I was abhorred. She has taken care of him for years now as he's gotten progressively worse and I can't imagine how stressful that must be, but this request was hard to believe. My grandmother is a very superstitious person who believes, among many other superstitious things, that the gods are punishing her for something by having her husband come down with Alzheimer's and necessitating her taking care of his needs. She also has told me that she "prays to Buddha" and everything I know points to her viewing him as a deity, perhaps a supreme deity. I've tried to explain to her what Buddhism is, but there's a language barrier, a cultural barrier, and a lot of other barriers that have prevented any sort of understanding. That is the kind of praying I was referring to when I made my post. Anyway, my grandfather is now much better just a few days after that request; he wide awake and desiring food. He made a miraculous recovery and the doctors were wrong.

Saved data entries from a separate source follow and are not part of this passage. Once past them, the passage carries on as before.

-- ==== Sys2Proof/Machine/RegMap.lean ====
section
/-! DEFINITION. The control-space map (R35) and every register of the block, taken row by row from the
summary and field tables of spec/01 to spec/23: the address of each register under its own name, its type
(R13), the bits a write stores, the bits a write of 1 clears, and its reset value. -/

namespace Sys2Proof.Machine

/-- The register types of R13. A register whose fields differ is filed under the type its writes act by;
    the two masks of its row say which of its bits a write reaches. -/
inductive RegType
  | ro | rw | rws | w1c | w1p | wo
  deriving DecidableEq, Repr

/-- One row of the register tables: `count1 × count2` registers of one layout. -/
structure RegRow where
  base : Nat
  stride1 : Nat
  count1 : Nat
  stride2 : Nat
  count2 : Nat
  type : RegType
  writable : Nat
  clearable : Nat
  reset : Nat
  deriving DecidableEq, Repr

/-- The address `a` is one of the row's registers. -/
def RegRow.covers (r : RegRow) (a : Nat) : Bool :=
  if a < r.base then false else
  let d := a - r.base
  let i := if r.stride1 = 0 then 0 else min (d / r.stride1) (r.count1 - 1)
  let e := d - i * r.stride1
  let j := if r.stride2 = 0 then 0 else min (e / r.stride2) (r.count2 - 1)
  e == j * r.stride2

namespace Reg
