-- ==== Sys2Proof/Machine/Lcu.lean ====
section
/-! DEFINITION. The layer cake compositor (R206 to R224, R228, R229, R231, R232). -/

namespace Sys2Proof.Machine

/-! ### The descriptor (R228, R229) -/

/-- A layer entry. -/
structure Layer where
  nch : Nat
  alpha : Bool
  wide : Bool
  scale : Nat
  policy : Nat
  blend : Nat
  linear : Bool
  plane0 : Nat
  slot : Nat
  nbuf : Nat
  x0 : Nat
  w : Nat
  y0 : Nat
  h : Nat
  buf : Nat
  bufstep : Nat
  stride : Nat
  ready : Nat
  fill : List Nat
  retain : Nat
  deriving DecidableEq, Repr

/-- Layer entry `i` of an LCU descriptor. -/
def layerOf (desc : List Byte) (i : Nat) : Layer :=
  let b := 112 + 80 * i
  let g (o n : Nat) := leAt desc (b + o) n
  { nch := g 0 1 % 16, alpha := g 0 1 / 16 % 2 == 1, wide := g 0 1 / 32 % 2 == 1, scale := g 0 1 / 64,
    policy := g 1 1 % 4, blend := g 1 1 / 4 % 4, linear := g 1 1 / 16 % 2 == 1, plane0 := g 2 1,
    slot := g 3 1 % 4, nbuf := g 3 1 / 4 % 4 + 1, x0 := g 4 2, w := g 6 2, y0 := g 8 4, h := g 12 4,
    buf := g 16 8, bufstep := g 24 8, stride := g 32 4, ready := g 40 8,
    fill := (List.range 8).map (fun c => g (48 + 2 * c) 2), retain := g 64 8 }

/-- Bytes of a source pel (R209). -/
def Layer.bpp (l : Layer) : Nat := (l.nch + b2n l.alpha) * (1 + b2n l.wide)
/-- Print pels per source pel. -/
def Layer.step (l : Layer) : Nat := if l.scale = 0 then 1 else 2
/-- SW and SH (R210). -/
def Layer.sw (l : Layer) : Nat := (l.w + l.step - 1) / l.step
/-- SH. -/
def Layer.sh (l : Layer) : Nat := (l.h + l.step - 1) / l.step

/-- Fields of an LCU descriptor. -/
def lcuLine0 (d : List Byte) : Nat := leAt d 4 4
/-- PITCH0. -/
def lcuPitch0 (d : List Byte) : Nat := leAt d 8 8
/-- START0. -/
def lcuStart0 (d : List Byte) : Nat := leAt d 16 8
/-- PLEN. -/
def lcuPlen (d : List Byte) : Nat := leAt d 24 4
/-- LEAD. -/
def lcuLead (d : List Byte) : Nat := leAt d 28 2
/-- WEB. -/
def lcuWeb (d : List Byte) : Nat := leAt d 30 1 % 4
/-- NLAY. -/
def lcuNlay (d : List Byte) : Nat := leAt d 30 1 / 4 % 16
/-- PELS. -/
def lcuPels (d : List Byte) : Nat := leAt d 32 2
/-- ORING. -/
def lcuOring (d : List Byte) : Nat := leAt d 34 2
/-- OSTRIDE. -/
def lcuOstride (d : List Byte) : Nat := leAt d 36 4
/-- OLINE0. -/
def lcuOline0 (d : List Byte) : Nat := leAt d 40 4
/-- SPRING. -/
def lcuSpring (d : List Byte) : Nat := leAt d 64 8
/-- DREC. -/
def lcuDrec (d : List Byte) : Nat := leAt d 104 8
/-- The layers of a descriptor. -/
def lcuLayers (d : List Byte) : List Layer := (List.range (lcuNlay d)).map (layerOf d)
/-- START(p) in u48.16 (R207). -/
def lcuStart (d : List Byte) (p : Nat) : Nat := (lcuStart0 d + (p - lcuPitch0 d) * lcuPlen d * 2 ^ 16) % 2 ^ 64
/-- The pitch and pitch line of work line `n`. -/
def lcuAt (d : List Byte) (n : Nat) : Nat × Nat :=
  (lcuPitch0 d + (lcuLine0 d + n) / lcuPlen d, (lcuLine0 d + n) % lcuPlen d)

/-- A layer entry is valid (R209, R222, R229). -/
def layerValid (desc : List Byte) (i : Nat) : Bool :=
  let l := layerOf desc i
  let b := 112 + 80 * i
  decide (1 ≤ l.nch) && decide (l.nch ≤ 8) && decide (l.scale ≤ 1) && leAt desc (b + 1) 1 / 32 == 0 &&
  decide (l.plane0 ≤ 7) && decide (l.plane0 + l.nch ≤ 8) && decide (1 ≤ l.slot) && leAt desc (b + 3) 1 / 16 == 0 &&
  decide (l.x0 + l.w ≤ lcuPels desc) && decide (l.y0 + l.h ≤ lcuPlen desc) &&
  l.stride % 16 == 0 && decide (l.sw * l.bpp ≤ l.stride) && l.ready % 8 == 0 &&
  zeros desc (b + 36) 4 && zeros desc (b + 72) 8 && (l.policy != 1 || l.retain % 16 == 0)

/-- The descriptor is valid (R228, R231). -/
def lcuValid (w : Work) : Bool :=
  let d := w.desc
  let n := lcuNlay d
  let named (k : Nat) := (lcuLayers d).any (fun l => l.slot == k)
  decide (n ≤ 8) && decide (7 + 5 * n ≤ leAt d 2 1) && leAt d 30 1 / 64 == 0 && useOf d 0 == 2 && useOf d 1 == 2 &&
  (useOf d 2 == 1 || (useOf d 2 == 0 && !named 2)) && (useOf d 3 == 1 || (useOf d 3 == 0 && !named 3)) &&
  decide (16 ≤ lcuPlen d) && decide (lcuLine0 d < lcuPlen d) && decide (32 ≤ lcuLead d) && zeros d 31 1 &&
  decide (1 ≤ lcuPels d) && decide (1 ≤ lcuOring d) && lcuOstride d % 256 == 0 &&
  decide (8 * pstride (lcuPels d) ≤ lcuOstride d) && zeros d 44 4 && lcuSpring d % 16 == 0 && lcuDrec d % 16 == 0 &&
  (List.range n).all (layerValid d)

/-- Everything the work touches lies in its windows (R213). -/
def lcuBounds (w : Work) : Bool :=
  let d := w.desc
  (lcuLayers d).all (fun l =>
    (List.range l.nbuf).all (fun b => inSlot (w.slot l.slot) (l.buf + b * l.bufstep) (l.sh * l.stride)) &&
    inSlot (w.slot l.slot) l.ready 8 &&
    (l.policy != 1 || inSlot (w.slot 1) l.retain (16 + l.sh * l.stride))) &&
  inSlot (w.slot 1) (lcuDrec d) 16 && inSlot (w.slot 1) (lcuSpring d) (16 + 32 * leAt d 72 4) &&
  (List.range (min w.count (lcuOring d))).all (fun n =>
    inSlot (w.slot 0) (((lcuOline0 d + n) % lcuOring d) * lcuOstride d) (8 * pstride (lcuPels d)))

/-! ### Readiness and the decision (R212, R215 to R219) -/

/-- A ready word's value is ready for pitch `p` (R212). -/
def readyFor (l : Layer) (p word : Nat) : Bool :=
  word == 2 ^ 64 - 1 || (if l.nbuf = 1 then word == p else decide (p ≤ word) && decide (word < p + l.nbuf))

/-- Reading a layer's ready word: none when the read fails (R212). -/
def readReady (s : State) (w : Work) (l : Layer) : Option Nat :=
  match slotRead s w.seat (w.slot l.slot) l.ready 8 with
  | .ok bs => some (leNat bs)
  | .error _ => none

/-- Bit `i` of a bitmap. -/
def hasBit (m i : Nat) : Bool := m / 2 ^ i % 2 == 1
/-- The bitmap with bit `i` set. -/
def withBit (m i : Nat) : Nat := if hasBit m i then m else m + 2 ^ i

/-- The bitmap of the layers that satisfy `f`. -/
def layerBits (d : List Byte) (f : Nat → Layer → Bool) : Nat :=
  ((lcuLayers d).zipIdx).foldl (fun m x => if f x.2 x.1 then m + 2 ^ x.2 else m) 0

/-- The layers ready for pitch `p` now, those noted before included. -/
def readyNow (s : State) (e : Nat) (w : Work) (p : Nat) : Nat :=
  let r := (s.eng e).lcu
  layerBits w.desc (fun i l =>
    (r.readyFor == p && hasBit r.ready i) || (match readReady s w l with | some v => readyFor l p v | none => false))

/-- Engine `e`'s LCU changes by `f`. -/
def State.modLcu (s : State) (e : Nat) (f : LcuRun → LcuRun) : State :=
  s.setEng e { s.eng e with lcu := f (s.eng e).lcu }

/-- The pitch the LCU needs a decision for, if it waits for one (R215, R218). -/
def lcuNeeds (s : State) (e : Nat) : Option (Work × Nat) :=
  match s.front e 0 with
  | some w =>
    if !w.started || w.count ≤ w.done then none
    else
      let p := (lcuAt w.desc w.done).1
      match (s.eng e).lcu.decision with
      | some x => if x.pitch = p then none else some (w, p)
      | none => some (w, p)
  | none => none

/-- LCU_READY_POLL: while it waits, the LCU re-reads the ready words of layers not yet ready (R215). -/
def execLcuReadyPoll (e : Nat) (s : State) : Host.Outcome State Fault Refusal :=
  .next (match lcuNeeds s e with
    | some (w, p) => s.modLcu e (fun r => { r with readyFor := p, ready := readyNow s e w p })
    | none => s)

/-- A spoil record (R223); with SPOILED it counts and raises source 39 (R224). An error on the spoil ring ends the work.
    DEDUCED (log 52). -/
def spoilRecord (s : State) (e : Nat) (w : Work) (p late err flags : Nat) : Except WorkStatus State :=
  let d := w.desc
  let st := lcuStart d p
  let body := leBytes 8 p ++ leBytes 8 st ++ leBytes 8 (st + lcuPlen d * 2 ^ 16) ++ leBytes 1 (lcuWeb d) ++
    leBytes 1 late ++ leBytes 1 err ++ leBytes 1 flags ++ leBytes 4 s.ringTime.toNat
  match slotRead s w.seat (w.slot 1) (lcuSpring d) 8 with
  | .error x => .error x
  | .ok bs =>
    let n := leNat bs
    let rn := leAt d 72 4
    let s' := if rn = 0 then Except.ok s
      else slotWrite s w.seat (w.slot 1) (lcuSpring d + 16 + 32 * (n % rn)) body
    match s' with
    | .error x => .error x
    | .ok s =>
      match slotWrite s w.seat (w.slot 1) (lcuSpring d) (leBytes 8 (n + 1)) with
      | .error x => .error x
      | .ok s =>
        .ok (if flags % 2 = 1 then raise (s.count (Reg.SEn_LCU_SPOIL_CNT e) 1) 39 0 false else s)

/-- The decision record (R218). DEDUCED (log 52). -/
def decisionRecord (s : State) (w : Work) (x : Decision) : Except WorkStatus State :=
  slotWrite s w.seat (w.slot 1) (lcuDrec w.desc)
    (leBytes 8 x.pitch ++ leBytes 1 x.used ++ leBytes 1 x.late ++ leBytes 1 x.err ++ leBytes 1 x.flags ++ [0, 0, 0, 0])
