-- ==== Sys2Proof/Machine/Nozzle.lean ====
section
/-! DEFINITION. The nozzle mapping that the NMU and the ICU share (R243 to R247, R274). -/

namespace Sys2Proof.Machine

/-- An entry of the nozzle table (R244). -/
structure Nozzle where
  pcol : Nat
  missing : Bool
  stitch : Bool
  side : Bool
  blend : Nat
  /-- MAP_S, MAP_M and MAP_L -/
  maps : List Nat
  deriving DecidableEq, Repr

/-- The fields of an entry. -/
def nozzleOf (e : Nat) : Nozzle :=
  { pcol := e % 2 ^ 16, missing := e / 2 ^ 16 % 2 == 1, stitch := e / 2 ^ 17 % 2 == 1, side := e / 2 ^ 18 % 2 == 1,
    blend := e / 2 ^ 20 % 256, maps := [e / 2 ^ 28 % 4096, e / 2 ^ 40 % 4096, e / 2 ^ 52 % 4096] }

/-- The remap of code `q` by its MAP field (R244, R245). -/
def remap (m y n seed : Nat) : Nat :=
  let base := m % 4
  if hash8 y n seed < m / 16 % 256 then (if m / 4 % 2 = 0 then min (base + 1) 3 else base - 1) else base

/-- The drop code of nozzle `n` before placement (R245). -/
def nozzlePre (z : Nozzle) (pels : Nat) (src : Option (List Byte)) (y n k seed : Nat) : Nat :=
  let q := match src with
    | some bs => if z.pcol < pels then dropAt bs z.pcol else 0
    | none => 0
  let d := hash8 y z.pcol (planeSeed seed k 0x00800000)
  let q := if z.stitch && ((!z.side && decide (z.blend ≤ d)) || (z.side && decide (d < 256 - z.blend))) then 0 else q
  if q = 0 then 0 else remap ((z.maps[q - 1]?).getD 0) y n (planeSeed seed k 0)

/-- The nozzle may take a neighbour's drop (R246). -/
def takesDrop (pels : Nat) (zs : List Nozzle) (n : Nat) : Bool :=
  match zs[n]? with
  | some z => !z.missing && decide (z.pcol < pels)
  | none => false

/-- One MISSING nozzle's drop placed on a neighbour, or lost (R246): the codes and the count of lost drops. -/
def placeDrop (pels y : Nat) (zs : List Nozzle) (pre : List Nat) (r : List Nat × Nat) (n : Nat) : List Nat × Nat :=
  let p := (pre[n]?).getD 0
  let up := some (n + 1)
  let dn := if n = 0 then none else some (n - 1)
  let cands := if (y + n) % 2 = 0 then [up, dn] else [dn, up]
  match (cands.filterMap id).find? (takesDrop pels zs) with
  | some t =>
    let o := (r.1[t]?).getD 0
    (r.1.set t (if o = 0 then p else min (o + 1) 3), r.2)
  | none => (r.1, r.2 + 1)

/-- One plane of an emitter line (R245, R246): the codes, the lost drops, and the entries with an invalid PCOL. -/
def nozzlePlane (pels y k seed : Nat) (zs : List Nozzle) (src : Option (List Byte)) : List Nat × Nat × Nat :=
  let pre := zs.zipIdx.map (fun x => nozzlePre x.1 pels src y x.2 k seed)
  let out0 := List.zipWith (fun z q => if z.missing then 0 else q) zs pre
  let todo := (List.range zs.length).filter (fun n =>
    ((zs[n]?).map (fun z => z.missing)).getD false && (pre[n]?).getD 0 != 0)
  let r := todo.foldl (placeDrop pels y zs pre) (out0, 0)
  (r.1, r.2, (zs.filter (fun z => z.pcol != 0xFFFF && decide (pels ≤ z.pcol))).length)

/-- The entries of plane `k` of a table of `nnoz` nozzles read through a slot (R244, R247). -/
def nozzleTable (s : State) (seat : Nat) (d : Desc) (ntab nnoz k : Nat) : Except WorkStatus (List Nozzle) :=
  match slotRead s seat d (ntab + 8 * k * nnoz) (8 * nnoz) with
  | .ok bs => .ok ((List.range nnoz).map (fun n => nozzleOf (leAt bs (8 * n) 8)))
  | .error e => .error e

/-- Plane `k` of screened line `y' − BARD[k]`, none when that is below 0 (R243). -/
def screenedPlane (s : State) (seat : Nat) (d : Desc) (y bard iring istride pels k : Nat) :
    Except WorkStatus (Option (List Byte)) :=
  if y < bard then .ok none
  else match slotRead s seat d (((y - bard) % iring) * istride + k * dstride pels) (dstride pels) with
    | .ok bs => .ok (some bs)
    | .error e => .error e

end Sys2Proof.Machine
end

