/-- ICU_LOCK_DONE: the search reports its best offset and score (R273). -/
def execIcuLockDone (e : Nat) (s : State) : Host.Outcome State Fault Refusal :=
  .next (match (s.eng e).icu.lock with
    | some l =>
      if l.left ≠ 0 then s
      else
        let sc := l.scores.zipIdx.map (fun v => ((v.2 : Int) - (l.range : Nat), v.1))
        let best := sc.foldl (fun b a => if lockBetter a b then a else b) (sc.headD (0, 0))
        let s := s.setReg (Reg.SEn_ICU_LOCKRES e) (BitVec.ofNat 32 (uint 8 best.1 + 256))
        let s := s.setReg64 (Reg.SEn_ICU_LOCKSCORE_LO e) (BitVec.ofNat 64 best.2)
        (s.setBit (Reg.SEn_ICU_STATUS e) 2 false).modIcu e (fun q => { q with lock := none })
    | none => s)

/-! ### Evaluation (R279 to R282) -/

/-- The entry is in ICU form: BASE fields 1, 2, 3, and equal DOWN and PROB fields. -/
def icuForm (e : Nat) : Bool :=
  match (nozzleOf e).maps with
  | [a, b, c] => a % 4 == 1 && b % 4 == 2 && c % 4 == 3 && a / 4 % 2 == b / 4 % 2 && b / 4 % 2 == c / 4 % 2 &&
      a / 16 == b / 16 && b / 16 == c / 16
  | _ => false

/-- What an evaluation of one nozzle finds. -/
structure Change where
  k : Nat
  n : Nat
  nf : Nat
  mean : Int
  old : Nat
  new : Nat
  foreign : Bool
  deriving DecidableEq, Repr

/-- The bias of an entry in ICU form, and the entry with a new one (R279). -/
def entryBias (e : Nat) : Int :=
  let m := e / 2 ^ 28 % 4096
  if m / 4 % 2 = 1 then -(m / 16 % 256 : Nat) else (m / 16 % 256 : Nat)
/-- The entry with bias `b` in its three MAP fields. -/
def withBias (e : Nat) (b : Int) : Nat :=
  let f (base : Nat) := base + 4 * b2n (decide (b < 0)) + 16 * b.natAbs
  e % 2 ^ 28 + f 1 * 2 ^ 28 + f 2 * 2 ^ 40 + f 3 * 2 ^ 52

/-- The evaluation of one nozzle (R279): its change or FOREIGN, if any. DEDUCED (log 49). -/
def evaluate (d : List Byte) (k n : Nat) (sum : Int) (nf old : Nat) : Option Change :=
  let minf := leAt d 84 2
  let mt := leAt d 88 2
  let dead := leAt d 90 2
  let kg := leAt d 92 2
  if minf = 0 ∨ nf < minf then none
  else
    let mean := Int.tdiv sum (nf : Int)
    let c (new : Nat) (f : Bool) : Option Change :=
      if new = old ∧ !f then none else some { k := k, n := n, nf := nf, mean := mean, old := old, new := new, foreign := f }
    if !(nozzleOf old).missing && decide (0 < mt) && decide (mean ≤ -(mt : Int)) then c (old + 2 ^ 16) false
    else if 0 < kg ∧ dead < mean.natAbs then
      if icuForm old then c (withBias old (clampInt (-255) 255 (entryBias old - mean * (kg : Int) / 65536))) false
      else c old true
    else none

/-- A proposal record (R282). -/
def proposal (s : State) (w : Work) (c : Change) (flags : Nat) : Except WorkStatus State :=
  let d := w.desc
  match slotRead s w.seat (w.slot 2) (icuProp d) 8 with
  | .error st => .error st
  | .ok bs =>
    let m := leNat bs
    let pn := leAt d 80 4
    let fl := flags + 8 * b2n c.foreign + 16 * b2n (c.new / 2 ^ 16 % 2 == 1 && c.old / 2 ^ 16 % 2 == 0)
    let body := leBytes 2 c.n ++ leBytes 1 c.k ++ leBytes 1 fl ++ leBytes 2 c.nf ++ [0, 0] ++
      leBytes 4 (uint 32 c.mean) ++ leBytes 4 s.ringTime.toNat ++ leBytes 8 c.old ++ leBytes 8 c.new
    match (if pn = 0 then Except.ok s else slotWrite s w.seat (w.slot 2) (icuProp d + 16 + 32 * (m % pn)) body) with
    | .error st => .error st
    | .ok s => slotWrite s w.seat (w.slot 2) (icuProp d) (leBytes 8 (m + 1))

/-- A change is only recorded; a shadowing ICU writes no record (R308). -/
def recordChange (s : State) (e : Nat) (w : Work) (c : Change) (flags : Nat) : Except WorkStatus State :=
  if s.shadow e then .ok s else proposal s w c flags

/-- A change written by compare-and-swap, its EFROM, and its record (R280). DEDUCED (log 49). -/
def casChange (s : State) (e : Nat) (w : Work) (c : Change) : Except WorkStatus State :=
  let d := w.desc
  let at' := leAt d 40 8 + 8 * (c.k * icuNnoz d + c.n)
  match slotRead s w.seat (w.slot 1) at' 8 with
  | .error st => .error st
  | .ok bs =>
    let hit := leNat bs == c.old
    match (if hit then slotWrite s w.seat (w.slot 1) at' (leBytes 8 c.new) else .ok s) with
    | .error st => .error st
    | .ok s =>
      let s := if hit then s.count (Reg.SEn_ICU_CHG e) 1 else s.count (Reg.SEn_ICU_CONFLICT e) 1
      match slotRead s w.seat (w.slot 3) (leAt d 48 8) 8 with
      | .error st => .error st
      | .ok wl =>
        match slotWrite s w.seat (w.slot 2) (efromAt d c.k c.n) (leBytes 8 (leNat wl + 2)) with
        | .error st => .error st
        | .ok s =>
          match slotWrite s w.seat (w.slot 2) (bankAt d 0 c.k c.n) (leBytes 8 0) with
          | .error st => .error st
          | .ok s =>
            match slotWrite s w.seat (w.slot 2) (bankAt d 1 c.k c.n) (leBytes 8 0) with
            | .error st => .error st
            | .ok s => recordChange s e w c (if hit then 1 else 4)

/-- The evaluation of every nozzle of bank `b`, in plane and nozzle order (R279). -/
def evaluateBank (s : State) (w : Work) (b : Nat) : Except WorkStatus (List Change) :=
  let d := w.desc
  match (List.range (icuInks d)).mapM (fun k =>
      match slotRead s w.seat (w.slot 2) (bankAt d b k 0) (8 * icuNnoz d),
            slotRead s w.seat (w.slot 1) (leAt d 40 8 + 8 * k * icuNnoz d) (8 * icuNnoz d) with
      | .ok ev, .ok tab => Except.ok ((List.range (icuNnoz d)).filterMap (fun n =>
          evaluate d k n (sint 32 (leAt ev (8 * n) 4)) (leAt ev (8 * n + 4) 2) (leAt tab (8 * n) 8)))
      | .error st, _ => .error st
      | _, .error st => .error st) with
  | .ok l => .ok l.flatten
  | .error st => .error st

/-- Entries other agents store between the evaluation's reads and its compare-and-swaps. -/
def otherStores (s : State) (w : Work) (stores : List (Nat × Nat × W64)) : State :=
  s.each stores (fun s x =>
    match slotWrite s w.seat (w.slot 1) (leAt w.desc 40 8 + 8 * (x.1 * icuNnoz w.desc + x.2.1)) (leBytes 8 x.2.2.toNat) with
    | .ok s => s
    | .error _ => s)

/-- What becomes of the changes of one evaluation (R280). -/
def handleChanges (s : State) (e : Nat) (w : Work) (l : List Change) : Except WorkStatus State :=
  let n := (l.filter (fun c => !c.foreign)).length
  if leAt w.desc 86 2 < n then
    match l.foldlM (fun s c => recordChange s e w c (if c.foreign then 0 else 2)) s with
    | .error st => .error st
    | .ok s => .ok (raise (s.setBit (Reg.SEn_ICU_STATUS e) 3 true) e 0 false)
  else l.foldlM (fun s c =>
    if c.foreign || !icuAuto w.desc || s.shadow e then recordChange s e w c 0 else casChange s e w c) s

/-- ICU_EVALUATE: the bank of the ended window is evaluated and its changes handled (R279, R280). -/
def execIcuEvaluate (e : Nat) (stores : List (Nat × Nat × W64)) (s : State) : Host.Outcome State Fault Refusal :=
  .next (match s.icuWork e, (s.eng e).icu.due with
    | some w, some wn =>
      match evaluateBank s w (wn % 2) with
      | .error st => icuEnd s e st w.done
      | .ok l =>
        match handleChanges (otherStores s w stores) e w l with
        | .error st => icuEnd s e st w.done
        | .ok s => s.modIcu e (fun q => { q with due := none })
    | _, _ => s)

/-- ICU_EVALUATION_DONE: EVAL clears, and a work that waited for it ends (R278, R283, R288). -/
def execIcuEvaluationDone (e : Nat) (s : State) : Host.Outcome State Fault Refusal :=
  .next (match s.icuWork e with
    | none => s
    | some w =>
      let run := (s.eng e).icu
      if !run.evaluating || run.due.isSome then s
      else
        let s := (s.count (Reg.SEn_ICU_EVAL e) 1).setBit (Reg.SEn_ICU_STATUS e) 1 false
        let s := s.modIcu e (fun q => { q with evaluating := false, cancel := false })
        if run.cancel then icuCancelNow s e
        else if w.done = w.count then icuEnd s e .ok w.count
        else s)

/-! ### Reports from the EMU (R275) -/

/-- The EMU reports emitter lines `a … b` as blanked or skipped. The last 16 ranges are kept; one that is evicted while its
    last line lies ahead of the comparison for some plane discards whole lines. DEDUCED (log 49). -/
def icuReport (s : State) (e a b : Nat) : State :=
  if !s.variant.icu then s
  else
    let run := (s.eng e).icu
    let joined := match run.ranges.getLast? with
      | some r => if r.2 + 1 = a then run.ranges.dropLast ++ [(r.1, b)] else run.ranges ++ [(a, b)]
      | none => [(a, b)]
    if joined.length ≤ 16 then s.modIcu e (fun q => { q with ranges := joined })
    else
      let gone := joined.headD (0, 0)
      let s := s.modIcu e (fun q => { q with ranges := joined.drop 1 })
      match s.icuWork e with
      | none => s
      | some w =>
        let d := w.desc
        let bards := (List.range (icuInks d)).map (icuBard d)
        let y := icuFirst d + w.done
        if bards.any (fun v => decide (y + v ≤ gone.2)) then
          (s.modIcu e (fun q => { q with discardTo := gone.2 + 1 - bards.foldl min (2 ^ 32) })).setBit
            (Reg.SEn_ICU_STATUS e) 5 true
        else s

end Sys2Proof.Machine
end

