/-- V_SHUTTER_OPEN (R497): the holding unit's opening request takes A to 0 and drives the gate low. -/
def execVShutterOpen (ch unit : Nat) (s : State) : Host.Outcome State Fault Refusal :=
  .next (
    if (s.vch ch).request = some unit ∧ (s.tu unit).closing ≠ some ch then
      let s := vNoMove s ch
      let s := s.modVch ch (fun r => { r with request := none, a := 0, q := 0, up := 0, dn := 0, iacc := 0 })
      s.setBit (Reg.Vn_STATUS ch) 0 false
    else s)

/-- A write of Vn_CFG (R500, R504): SRC or GANG 3 has no effect; GANG and SRC take a write only while EN is 0; a gang
    member refuses EN = 1; a gang that cannot stand sets CFGERR. DEDUCED (log 73). -/
def vCfgWrite (s : State) (n : Nat) (v : W32) : State :=
  let old := s.reg (Reg.Vn_CFG n)
  let v : W32 := v &&& 0x3FF
  if fbits v 2 1 = 3 ∨ fbits v 9 8 = 3 ∨ (s.vRole n = 2 ∧ fbit v 0) then s
  else
    let v := if fbit old 0 then fset (fset v 2 1 (fbits old 2 1)) 9 8 (fbits old 9 8) else v
    let s := if s.vRole n = 1 then
        (s.each (s.vGang n) (fun s m => s.setFld (Reg.Vn_STATUS m) 8 7 0))
      else s
    let role := s.vRole n
    let ok := role == 0 && vGangOk s n (fbits v 9 8)
    let bad := role == 0 && !ok
    let s := s.setReg (Reg.Vn_CFG n) v
    let s := if ok && fbits v 9 8 != 0 then
        s.each (List.range (2 ^ fbits v 9 8)) (fun s i => s.setFld (Reg.Vn_STATUS (n + i)) 8 7 (if i = 0 then 1 else 2))
      else s
    let s := s.setBit (Reg.Vn_STATUS n) 5 (bad || (fbits v 2 1 == 1 && decide (s.variant.les ≤ fbits v 7 3)))
    if fbit v 0 && !fbit old 0 then s.modVch n (fun r => { r with th := 0, phase := 0 }) else s

/-- A pair of SETPT and DITHER is complete (R495): it takes effect, or PAIRERR is set. -/
def vPairWrite (s : State) (n : Nat) (setpt dither : W32) : State :=
  if ditherOk setpt dither then (s.setReg (Reg.Vn_SETPT n) (setpt &&& 0x1FFF)).setReg (Reg.Vn_DITHER n) (dither &&& 0xFFFFFF)
  else s.setBit (Reg.Vn_STATUS n) 4 true

end Sys2Proof.Machine
end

Thanks for sharing this. I think this is actually very important, good material for collective reflection. What I would add (again, not expecting any specific answer but just points for general reflection) is:
Why should such customs and attitudes be regarded as 'abhorrent'? Or why are they generating feelings of 'abhorrence'? And if there are feelings of abhorrence, what should these feelings be attributed to - some defect in the life-practices of others and their supposed lack of understanding, or rather, a limitation or blindspot within
our own expectations?
What are the implications - not for ourselves or anyone else - but for
those other people we are speaking of, when their customs and practices regarded as mere superstition and of little real spiritual benefit to them?
Of course, i am not talking about charlatans and unethical practices that would exploit such customs and practices - it is important to speak out against this when we encounter them. But as you note yourself, your grandparents speak a different language, they have never fully been 'Americanised'. They are in fact from a different lifeworld, a different lived reality. Or to put it another way, they are of an entirely different SPACETIMEMATTERING. What you regard as 'barriers' to 'understanding' may not be so for them - and this is the difficult bit isn't it,
how are you to find out given the vast gap in conditioning/lived experience between you and them? So the challenge is:
What's preventing us from suspending judgement about the relative merits of certain customs and practices of other lifeworlds that
WE DO NOT LIVED AND HAVED NOT LIVED? What is there to gain/lose by passing judgement? What is there to gain/lose by NOT passing judgement? What's so challenging about simply accepting
difference?
I mean, sure, for the purpose of discussion, it may be useful to talk about how their customs and practices differ from the ones we prefer. But at the end of the day, I think what tends to get lost is this important question:
In whose interest, and to what ends, does making judgements about the
relative merits of these customs and practices of other lifeworlds (which we DO NOT LIVED AND HAVED NOT LIVED), serve?